Monthly Archives: August 2012

High Intensity Strength Training in Today’s Financial Times

In today’s Financial Times there’s an article about high intensity strength training that I feel is worth shouting about. More people should know, especially seniors, how beneficial and time saving this type of exercise is.

Please enjoy!

Once a week, Maurice “Hank” Greenberg, the former chief executive of insurer AIG, leaves his Park Avenue office and travels across New York’s Central Park to a nondescript basement crowded with Rube Goldberg-esque machines in a brownstone building on the trendy Upper West Side. While Mr Greenberg is renowned for his strong views on business, this claustrophobic room is where the 87-year-old builds his remarkable physical strength.
Mr Greenberg is among a small group of busy New York executives who make a pilgrimage to a place called Serious Strength, a gym that specialises in a technique called high-intensity resistance training, to get a complete body workout in just 30 minutes a week. Unlike spending hours jogging on treadmills or pedalling exercise bikes, high-intensity weight training promises all the benefits of aerobics plus more strength in just a fraction of the time of conventional workouts.

“The amount of weight I can push or pull is multiples of my own strength,” boasts Mr Greenberg, who is now chairman and CEO of CV Star & Co, a financial services firm. “I’m exercising more strenuously than I ever have in my life. In just 30 minutes a week you can see progress in what you’re doing and how good you feel.”
While high-intensity weight training has been practised since the 1980s, when an entrepreneur named Arthur Jones began making gym equipment under the Nautilus brand, the technique has only recently garnered sufficient scientific support to back up its many claims of superiority as a workout regimen.

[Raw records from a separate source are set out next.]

-- ==== Sys2Proof/Tests/Slice0.lean ====
section
/-! SUPPORT. Tests of the model: words written out from the encoding tables of 07, ill-formed terms, single steps with results from
the manual or by hand from its rules, and for every statement with hypotheses a state and operands that meet them. -/

namespace Sys2Proof.Tests

open Sys2Proof Sys2Proof.Machine

set_option Elab.async false

/-! ### Scalar words (07 R134 to R146), field by field -/

/-- A word and its extension word read as an instruction. -/
def reads (w ext : W32) (i : Instr) : Bool := decide ((decodeScalar w ext).toOption = some i)
/-- Words that no rule assigns. -/
def refuses (w ext : W32) : Bool := decide ((decodeScalar w ext).toOption = none)

theorem test_decode_alu :
    (reads (0x01#6 ++ 1#6 ++ 2#6 ++ 3#6 ++ 0x00#8) 0 (.add 1 2 3) && reads (0x01#6 ++ 1#6 ++ 2#6 ++ 3#6 ++ 0x01#8) 0 (.sub 1 2 3) &&
     reads (0x01#6 ++ 1#6 ++ 2#6 ++ 3#6 ++ 0x02#8) 0 (.mul 1 2 3) && reads (0x01#6 ++ 1#6 ++ 2#6 ++ 3#6 ++ 0x03#8) 0 (.mulh 1 2 3) &&
     reads (0x01#6 ++ 1#6 ++ 2#6 ++ 3#6 ++ 0x04#8) 0 (.mulhn 1 2 3) && reads (0x01#6 ++ 1#6 ++ 2#6 ++ 3#6 ++ 0x05#8) 0 (.div 1 2 3) &&
     reads (0x01#6 ++ 1#6 ++ 2#6 ++ 3#6 ++ 0x06#8) 0 (.divn 1 2 3) && reads (0x01#6 ++ 1#6 ++ 2#6 ++ 3#6 ++ 0x07#8) 0 (.rem 1 2 3) &&
     reads (0x01#6 ++ 1#6 ++ 2#6 ++ 3#6 ++ 0x08#8) 0 (.remn 1 2 3) && reads (0x01#6 ++ 63#6 ++ 62#6 ++ 61#6 ++ 0x10#8) 0 (.and 63 62 61) &&
     reads (0x01#6 ++ 1#6 ++ 2#6 ++ 3#6 ++ 0x11#8) 0 (.or 1 2 3) && reads (0x01#6 ++ 1#6 ++ 2#6 ++ 3#6 ++ 0x12#8) 0 (.xor 1 2 3) &&
     reads (0x01#6 ++ 1#6 ++ 2#6 ++ 3#6 ++ 0x13#8) 0 (.andn 1 2 3) && reads (0x01#6 ++ 1#6 ++ 2#6 ++ 3#6 ++ 0x14#8) 0 (.shl 1 2 3) &&
     reads (0x01#6 ++ 1#6 ++ 2#6 ++ 3#6 ++ 0x15#8) 0 (.shr 1 2 3) && reads (0x01#6 ++ 1#6 ++ 2#6 ++ 3#6 ++ 0x16#8) 0 (.sar 1 2 3) &&
     reads (0x01#6 ++ 1#6 ++ 2#6 ++ 3#6 ++ 0x17#8) 0 (.rol 1 2 3) && reads (0x01#6 ++ 1#6 ++ 2#6 ++ 3#6 ++ 0x20#8) 0 (.min 1 2 3) &&
     reads (0x01#6 ++ 1#6 ++ 2#6 ++ 3#6 ++ 0x21#8) 0 (.max 1 2 3) && reads (0x01#6 ++ 1#6 ++ 2#6 ++ 3#6 ++ 0x22#8) 0 (.minn 1 2 3) &&
     reads (0x01#6 ++ 1#6 ++ 2#6 ++ 3#6 ++ 0x23#8) 0 (.maxn 1 2 3) && reads (0x01#6 ++ 1#6 ++ 2#6 ++ 0#6 ++ 0x24#8) 0 (.clz 1 2) &&
     reads (0x01#6 ++ 1#6 ++ 2#6 ++ 0#6 ++ 0x25#8) 0 (.popc 1 2) && reads (0x01#6 ++ 1#6 ++ 2#6 ++ 0#6 ++ 0x26#8) 0 (.brev 1 2) &&
     reads (0x01#6 ++ 1#6 ++ 2#6 ++ 15#6 ++ 0x27#8) 0 (.sext 1 2 15) && reads (0x01#6 ++ 1#6 ++ 2#6 ++ 63#6 ++ 0x28#8) 0 (.zext 1 2 63) &&
     reads (0x01#6 ++ 1#6 ++ 2#6 ++ 3#6 ++ 0x30#8) 0 (.set 1 2 3 .eq) && reads (0x01#6 ++ 1#6 ++ 2#6 ++ 3#6 ++ 0x31#8) 0 (.set 1 2 3 .ne) &&
     reads (0x01#6 ++ 1#6 ++ 2#6 ++ 3#6 ++ 0x32#8) 0 (.set 1 2 3 .lt) && reads (0x01#6 ++ 1#6 ++ 2#6 ++ 3#6 ++ 0x33#8) 0 (.set 1 2 3 .ge) &&
     reads (0x01#6 ++ 1#6 ++ 2#6 ++ 3#6 ++ 0x34#8) 0 (.set 1 2 3 .ltn) && reads (0x01#6 ++ 1#6 ++ 2#6 ++ 3#6 ++ 0x35#8) 0 (.set 1 2 3 .gen) &&
     refuses (0x01#6 ++ 1#6 ++ 2#6 ++ 3#6 ++ 0x09#8) 0 && refuses (0x01#6 ++ 1#6 ++ 2#6 ++ 3#6 ++ 0x36#8) 0 && refuses (0x01#6 ++ 1#6 ++ 2#6 ++ 3#6 ++ 0x24#8) 0 &&
     refuses 0 0) = true := by decide +kernel

theorem test_decode_immediates :
    (reads (0x02#6 ++ 1#6 ++ 2#6 ++ 0x2000#14) 0 (.addi 1 2 0x2000) && reads (0x03#6 ++ 1#6 ++ 2#6 ++ 0x1FFF#14) 0 (.andi 1 2 0x1FFF) &&
     reads (0x04#6 ++ 1#6 ++ 2#6 ++ 0x0001#14) 0 (.ori 1 2 1) && reads (0x05#6 ++ 1#6 ++ 2#6 ++ 0x3FFF#14) 0 (.xori 1 2 0x3FFF) &&
     reads (0x06#6 ++ 1#6 ++ 2#6 ++ 0#8 ++ 63#6) 0 (.shli 1 2 63) && reads (0x07#6 ++ 1#6 ++ 2#6 ++ 0#8 ++ 1#6) 0 (.shri 1 2 1) &&
     reads (0x08#6 ++ 1#6 ++ 2#6 ++ 0#8 ++ 32#6) 0 (.sari 1 2 32) && refuses (0x06#6 ++ 1#6 ++ 2#6 ++ 1#8 ++ 0#6) 0 &&
     reads (0x09#6 ++ 1#6 ++ 0#6 ++ 0x0005#14) 0x80000001 (.li 1 0x200000004005) && reads (0x09#6 ++ 1#6 ++ 1#6 ++ 0#14) 0xDEADBEEF (.liHi 1 0xDEADBEEF) &&
     refuses (0x09#6 ++ 1#6 ++ 2#6 ++ 0#14) 0 && refuses (0x09#6 ++ 1#6 ++ 1#6 ++ 1#14) 0 &&
     reads (0x0A#6 ++ 1#6 ++ 2#6 ++ 3#6 ++ 0#8) 4 (.sel 1 2 3 4) && refuses (0x0A#6 ++ 1#6 ++ 2#6 ++ 3#6 ++ 0#8) 64) = true := by decide +kernel

theorem test_decode_memory :
    (reads (0x0B#6 ++ 1#6 ++ 2#6 ++ 0#6 ++ 0b00#2 ++ 0b000#3 ++ 0b000#3) 0xFFFFFFFF (.sld 1 2 .n8 (.glob 0xFFFFFFFF)) &&
     reads (0x0B#6 ++ 1#6 ++ 2#6 ++ 0#6 ++ 0b01#2 ++ 0b110#3 ++ 0b000#3) 7 (.sld 1 2 .d64 (.tile 7)) &&
     reads (0x0B#6 ++ 1#6 ++ 2#6 ++ 0#6 ++ 0b00#2 ++ 0b011#3 ++ 0b001#3) 16 (.sst 1 2 .i16 (.glob 16)) &&
     reads (0x0B#6 ++ 1#6 ++ 2#6 ++ 0#6 ++ 0b01#2 ++ 0b101#3 ++ 0b001#3) 255 (.sst 1 2 .i32 (.tile 255)) &&
     reads (0x0B#6 ++ 1#6 ++ 2#6 ++ 3#6 ++ 0b01#2 ++ 0b100#3 ++ 0b010#3) (0#18 ++ 1#1 ++ 31#5 ++ 9#8) (.sldf 1 2 3 .n32 9 31 true) &&
     reads (0x0B#6 ++ 1#6 ++ 2#6 ++ 3#6 ++ 0b01#2 ++ 0b100#3 ++ 0b011#3) (0#18 ++ 0#1 ++ 4#5 ++ 9#8) (.sste 1 2 3 .n32 9 4) &&
     reads (0x0B#6 ++ 1#6 ++ 2#6 ++ 3#6 ++ 0b00#2 ++ 0b100#3 ++ 0b100#3) 0xA (.satom 1 2 3 .n32 .cas .glob) &&
     reads (0x0B#6 ++ 1#6 ++ 2#6 ++ 3#6 ++ 0b01#2 ++ 0b110#3 ++ 0b100#3) (0#14 ++ 0x9#4 ++ 0#6 ++ 9#8) (.satom 1 2 3 .d64 .swap (.tile 9)) &&
     refuses (0x0B#6 ++ 1#6 ++ 2#6 ++ 3#6 ++ 0b01#2 ++ 0b100#3 ++ 0b011#3) (0#18 ++ 1#1 ++ 4#5 ++ 9#8) && refuses (0x0B#6 ++ 1#6 ++ 2#6 ++ 1#6 ++ 0b00#2 ++ 0b000#3 ++ 0b000#3) 0 &&
     refuses (0x0B#6 ++ 1#6 ++ 2#6 ++ 0#6 ++ 0b01#2 ++ 0b000#3 ++ 0b000#3) 7 && refuses (0x0B#6 ++ 1#6 ++ 2#6 ++ 0#6 ++ 0b10#2 ++ 0b100#3 ++ 0b000#3) 7 &&
     refuses (0x0B#6 ++ 1#6 ++ 2#6 ++ 3#6 ++ 0b00#2 ++ 0b100#3 ++ 0b100#3) 0xD && refuses (0x0B#6 ++ 1#6 ++ 2#6 ++ 0#6 ++ 0b00#2 ++ 0b111#3 ++ 0b000#3) 0) = true := by decide +kernel

theorem test_decode_control :
    (reads (0x0C#6 ++ 0#6 ++ 0x80000#20) 0 (.b 0x80000) && reads (0x0D#6 ++ 5#6 ++ 1#20) 0 (.bz 5 1) && reads (0x0E#6 ++ 5#6 ++ 0xFFFFF#20) 0 (.bnz 5 0xFFFFF) &&
     reads (0x0F#6 ++ 0#6 ++ 2#20) 0 (.call 2) && reads (0x10#6 ++ 1#6 ++ 0xFFFFF#20) 0 (.loop 1 0xFFFFF) &&
     reads (0x11#6 ++ 7#3 ++ 0#3 ++ 4#20) 0 (.bmz 7 4) && reads (0x12#6 ++ 1#3 ++ 0#3 ++ 4#20) 0 (.bmnz 1 4) && refuses (0x12#6 ++ 1#3 ++ 1#3 ++ 4#20) 0 &&
     reads (0x13#6 ++ 0#6 ++ 2#6 ++ 3#6 ++ 0#5 ++ 5#3) 0x80000000 (.bcmp .gen 2 3 0x80000000) && refuses (0x13#6 ++ 0#6 ++ 2#6 ++ 3#6 ++ 0#5 ++ 6#3) 0 &&
     reads (0x1E#6 ++ 0#6 ++ 62#6 ++ 0#6 ++ 0x02#8) 0 (.jr 62) && refuses (0x0C#6 ++ 1#6 ++ 0#20) 0 &&
     reads (0x14#6 ++ 0#3 ++ 3#3 ++ 0#4 ++ 0#2 ++ 0#6 ++ 0x00#8) 0 (.mpush 3) && reads (0x14#6 ++ 0#3 ++ 0#3 ++ 0#4 ++ 0#2 ++ 0#6 ++ 0x01#8) 0 .melse &&
     reads (0x14#6 ++ 0#3 ++ 0#3 ++ 0#4 ++ 0#2 ++ 0#6 ++ 0x02#8) 0 .mpop && reads (0x14#6 ++ 1#3 ++ 2#3 ++ 0#4 ++ 0#2 ++ 0#6 ++ 0x03#8) 0 (.mmov 1 2) &&
     reads (0x14#6 ++ 1#3 ++ 2#3 ++ 3#4 ++ 0#2 ++ 0#6 ++ 0x04#8) 0 (.mand 1 2 3) && reads (0x14#6 ++ 1#3 ++ 2#3 ++ 3#4 ++ 0#2 ++ 0#6 ++ 0x05#8) 0 (.mor 1 2 3) &&
     reads (0x14#6 ++ 1#3 ++ 2#3 ++ 0#4 ++ 0#2 ++ 0#6 ++ 0x06#8) 0 (.mnot 1 2) && reads (0x14#6 ++ 0#3 ++ 2#3 ++ 0#4 ++ 0#2 ++ 9#6 ++ 0x07#8) 0 (.mcnt 9 2) &&
     reads (0x14#6 ++ 0#3 ++ 2#3 ++ 0#4 ++ 0#2 ++ 9#6 ++ 0x08#8) 0 (.mfirst 9 2) && refuses (0x14#6 ++ 1#3 ++ 2#3 ++ 8#4 ++ 0#2 ++ 0#6 ++ 0x04#8) 0 &&
     reads (0x15#6 ++ 0#6 ++ 0xFFFFD#20) 0 (.lq 0xFFFFD) && reads (0x16#6 ++ 0#6 ++ 0#6 ++ 0#2 ++ 0x801#12) 0 (.fwait 0x801) &&
     reads (0x16#6 ++ 0#6 ++ 1#6 ++ 0#2 ++ 0xFFF#12) 0 (.fclr 0xFFF) && reads (0x16#6 ++ 0#6 ++ 2#6 ++ 0#14) 0 .ldrain && refuses (0x16#6 ++ 0#6 ++ 0#6 ++ 1#2 ++ 0#12) 0 &&
     refuses (0x16#6 ++ 0#6 ++ 3#6 ++ 0#14) 0) = true := by decide +kernel

theorem test_decode_commands :
    (reads (0x17#6 ++ 0#6 ++ 4#6 ++ 8#6 ++ 0x07#8) 0 (.strmD 7 4 8) && reads (0x17#6 ++ 0#6 ++ 4#6 ++ 8#6 ++ 0x08#8) 0 (.strmC4 0 4 8) &&
     reads (0x17#6 ++ 0#6 ++ 60#6 ++ 0#6 ++ 0x13#8) 0 (.qld 3 60) && reads (0x17#6 ++ 0#6 ++ 0#6 ++ 0#6 ++ 0x1F#8) 0 (.qclose 7) &&
     refuses (0x17#6 ++ 0#6 ++ 5#6 ++ 8#6 ++ 0x07#8) 0 && refuses (0x17#6 ++ 0#6 ++ 4#6 ++ 9#6 ++ 0x07#8) 0 &&
     reads (0x19#6 ++ 0#6 ++ 8#6 ++ 15#6 ++ 0x00#8) 0 (.xwin 15 8) && reads (0x19#6 ++ 1#6 ++ 8#6 ++ 0#6 ++ 0x01#8) 0 (.xcopy 1 8) &&
     reads (0x19#6 ++ 1#6 ++ 8#6 ++ 0#6 ++ 0x02#8) 0 (.xred 1 8) && reads (0x19#6 ++ 1#6 ++ 0#6 ++ 0#6 ++ 0x03#8) 0 (.bclose 1) &&
     reads (0x19#6 ++ 1#6 ++ 2#6 ++ 31#6 ++ 0x04#8) 0 (.bwait 1 2 31) && reads (0x19#6 ++ 1#6 ++ 2#6 ++ 5#6 ++ 0x05#8) 0 (.mwait 1 2 5) &&
     reads (0x19#6 ++ 0#6 ++ 0#6 ++ 0#6 ++ 0x06#8) 0 .pbarPdomain && reads (0x19#6 ++ 0#6 ++ 0#6 ++ 0#6 ++ 0x07#8) 0 .pbarPspan &&
     reads (0x19#6 ++ 0#6 ++ 2#6 ++ 0#6 ++ 0x08#8) 0 (.stepmark 2) && refuses (0x19#6 ++ 1#6 ++ 2#6 ++ 32#6 ++ 0x04#8) 0 &&
     reads (0x1B#6 ++ 1#6 ++ 4#6 ++ 0#6 ++ 0x00#8) 0 (.wlinit 1 4) && reads (0x1B#6 ++ 1#6 ++ 4#6 ++ 3#6 ++ 0x01#8) 0 (.wltake 1 4 3) &&
     reads (0x1B#6 ++ 1#6 ++ 5#6 ++ 3#6 ++ 0x02#8) 0 (.tdwait 1 5 3) && refuses (0x1B#6 ++ 1#6 ++ 5#6 ++ 3#6 ++ 0x01#8) 0) = true := by decide +kernel

theorem test_decode_tiles_and_gates :
    (reads (0x18#6 ++ 1#6 ++ 2#6 ++ 3#6 ++ 0x00#8) 5 (.talloc 1 2 3 5) && reads (0x18#6 ++ 0#6 ++ 0#6 ++ 0#6 ++ 0x01#8) 255 (.tfree 255) &&
     reads (0x18#6 ++ 60#6 ++ 0#6 ++ 0#6 ++ 0x02#8) 5 (.tdesc 60 5) && refuses (0x18#6 ++ 1#6 ++ 0#6 ++ 0#6 ++ 0x02#8) 5 && refuses (0x18#6 ++ 62#6 ++ 0#6 ++ 0#6 ++ 0x02#8) 5 &&
     reads (0x18#6 ++ 1#6 ++ 0#6 ++ 0#6 ++ 0x03#8) (0#20 ++ 4#4 ++ 5#8) (.layout 1 5 4) && reads (0x18#6 ++ 0#6 ++ 0#6 ++ 0#6 ++ 0x04#8) 5 (.lwait 5) &&
     reads (0x18#6 ++ 1#6 ++ 2#6 ++ 0#6 ++ 0x05#8) 63 (.gbind 1 2 63) && refuses (0x18#6 ++ 1#6 ++ 2#6 ++ 0#6 ++ 0x05#8) 64 &&
     reads (0x18#6 ++ 1#6 ++ 2#6 ++ 0#6 ++ 0x06#8) 255 (.zfill 1 2 (.tile 255)) && reads (0x18#6 ++ 1#6 ++ 2#6 ++ 0#6 ++ 0x06#8) (0x1000 + 63) (.zfill 1 2 (.tensor 63)) &&
     reads (0x1A#6 ++ 0#6 ++ 2#6 ++ 3#6 ++ 0x00#8) 5 (.ginit 2 3 5) && reads (0x1A#6 ++ 1#6 ++ 2#6 ++ 0#6 ++ 0x01#8) 5 (.garrive 1 2 5) &&
     reads (0x1A#6 ++ 0#6 ++ 2#6 ++ 3#6 ++ 0x02#8) 5 (.gexpect 2 3 5) && reads (0x1A#6 ++ 1#6 ++ 2#6 ++ 3#6 ++ 0x03#8) (0#19 ++ 31#5 ++ 5#8) (.gwait 1 2 3 5 31)) = true := by decide +kernel

theorem test_decode_system :
    (reads (0x1C#6 ++ 1#6 ++ 2#6 ++ 3#6 ++ 0x00#8) 0 (.rgrow 1 2 3) && reads (0x1C#6 ++ 0#6 ++ 2#6 ++ 0#6 ++ 0x01#8) 0 (.rshrink 2) &&
     reads (0x1C#6 ++ 0#6 ++ 0#6 ++ 0#6 ++ 0x02#8) 0 .yield && reads (0x1C#6 ++ 0#6 ++ 0#6 ++ 0#6 ++ 0x03#8) 0 .guardBegin &&
     reads (0x1C#6 ++ 0#6 ++ 0#6 ++ 0#6 ++ 0x04#8) 0 .guardEnd && reads (0x1C#6 ++ 0#6 ++ 0#6 ++ 0#6 ++ 0x05#8) 0 .nopreBegin &&
     reads (0x1C#6 ++ 0#6 ++ 0#6 ++ 0#6 ++ 0x06#8) 0 .nopreEnd && reads (0x1C#6 ++ 1#6 ++ 0#6 ++ 0#6 ++ 0x07#8) 0 (.capq 1) &&
     reads (0x1C#6 ++ 1#6 ++ 2#6 ++ 0#6 ++ 0x08#8) 0 (.locq 1 2) && reads (0x1C#6 ++ 1#6 ++ 2#6 ++ 0#6 ++ 0x09#8) 0 (.launch 1 2) &&
     reads (0x1C#6 ++ 1#6 ++ 2#6 ++ 0#6 ++ 0x0A#8) 0 (.tclaim 1 2) && reads (0x1D#6 ++ 1#6 ++ 0x081#12 ++ 0x00#8) 0 (.sysr 1 0x081) &&
     reads (0x1D#6 ++ 1#6 ++ 0x021#12 ++ 0x01#8) 0 (.sysw 1 0x021) && reads (0x1D#6 ++ 1#6 ++ 0#12 ++ 0x02#8) 0 (.clk 1) &&
     reads (0x1D#6 ++ 0#6 ++ 0xFFF#12 ++ 0x03#8) 0 (.trap 0xFFF) && reads (0x1D#6 ++ 0#6 ++ 0#12 ++ 0x04#8) 0 .eret &&
     reads (0x1E#6 ++ 0#6 ++ 0#6 ++ 0#6 ++ 0x00#8) 0 .nop && reads (0x1E#6 ++ 0#6 ++ 0#6 ++ 0#6 ++ 0x01#8) 0 .exit &&
     reads (0x1E#6 ++ 0#6 ++ 0#6 ++ 0#6 ++ 0x45#8) 0 (.fenceAcq .span) && reads (0x1E#6 ++ 0#6 ++ 0#6 ++ 0#6 ++ 0x48#8) 0 (.fenceRel .team) &&
     reads (0x1E#6 ++ 0#6 ++ 0#6 ++ 0#6 ++ 0x52#8) 0 (.fenceAr .gang) && refuses (0x1E#6 ++ 0#6 ++ 0#6 ++ 0#6 ++ 0x46#8) 0 && refuses (0x1E#6 ++ 1#6 ++ 0#6 ++ 0#6 ++ 0x00#8) 0 &&
     refuses (0x1F#6 ++ 0#26) 0 && refuses (0x3F#6 ++ 0#26) 0 && refuses (0x1D#6 ++ 1#6 ++ 1#12 ++ 0x02#8) 0) = true := by decide +kernel

/-! ### Lane words (07 R148 to R152) -/

/-- w0 to w2 read as a lane instruction. -/
def laneReads (w0 w1 w2 : W32) (i : Instr) : Bool := decide ((decodeLane w0 w1 w2).toOption = some i)
def laneRefuses (w0 w1 w2 : W32) : Bool := decide ((decodeLane w0 w1 w2).toOption = none)

/-- A head with three sources v1, v2, v3, destination v10, guard pt. -/
def hd (ty : BitVec 4) : LaneHead := ⟨ty, 10, 1, 2, 3, false, false, false, 0, false, false, false, 15, false, false⟩
def hd2 (ty : BitVec 4) : LaneHead := { hd ty with s2 := 0 }
def hd1 (ty : BitVec 4) : LaneHead := { hd ty with s1 := 0, s2 := 0 }
def hd0 (ty : BitVec 4) : LaneHead := { hd ty with s0 := 0, s1 := 0, s2 := 0 }
def mA : ModA := ⟨0, 0, 0, 0, 0, 0, 0⟩

/-- Opcodes of layout A in order, each with three, two, one or no sources, type `ty`. -/
def readsA (op : Nat) (ty : BitVec 4) (n : Nat) (f : LaneHead → ModA → Instr) : Bool :=
  laneReads (BitVec.ofNat 10 op ++ ty ++ 10#9 ++ (if n = 0 then 0#9 else 1#9)) ((if n < 2 then 0#9 else 2#9) ++ (if n < 3 then 0#9 else 3#9) ++ 0b000#3 ++ 0b00#2 ++ 0b000#3 ++ 15#4 ++ 0#1 ++ 0#1) 0
    (f (if n = 0 then hd0 ty else if n = 1 then hd1 ty else if n = 2 then hd2 ty else hd ty) mA)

Books such as Body By Science, by a South Carolina-based emergency room physician named Doug McGuff, and The Slow Burn Fitness Revolution, by Fred Hahn, who owns Mr Greenberg’s gym in New York, describe the scientific basis for exercising compound groups of muscles to total exhaustion using very slow movements. In practice, that means five or six exercises done for just five to six super slow repetitions, or just 15 minutes of actual lifting. Some adherents, such as Dr McGuff, believe that just one workout a week is sufficient, while Mr Hahn and others prefer two workouts.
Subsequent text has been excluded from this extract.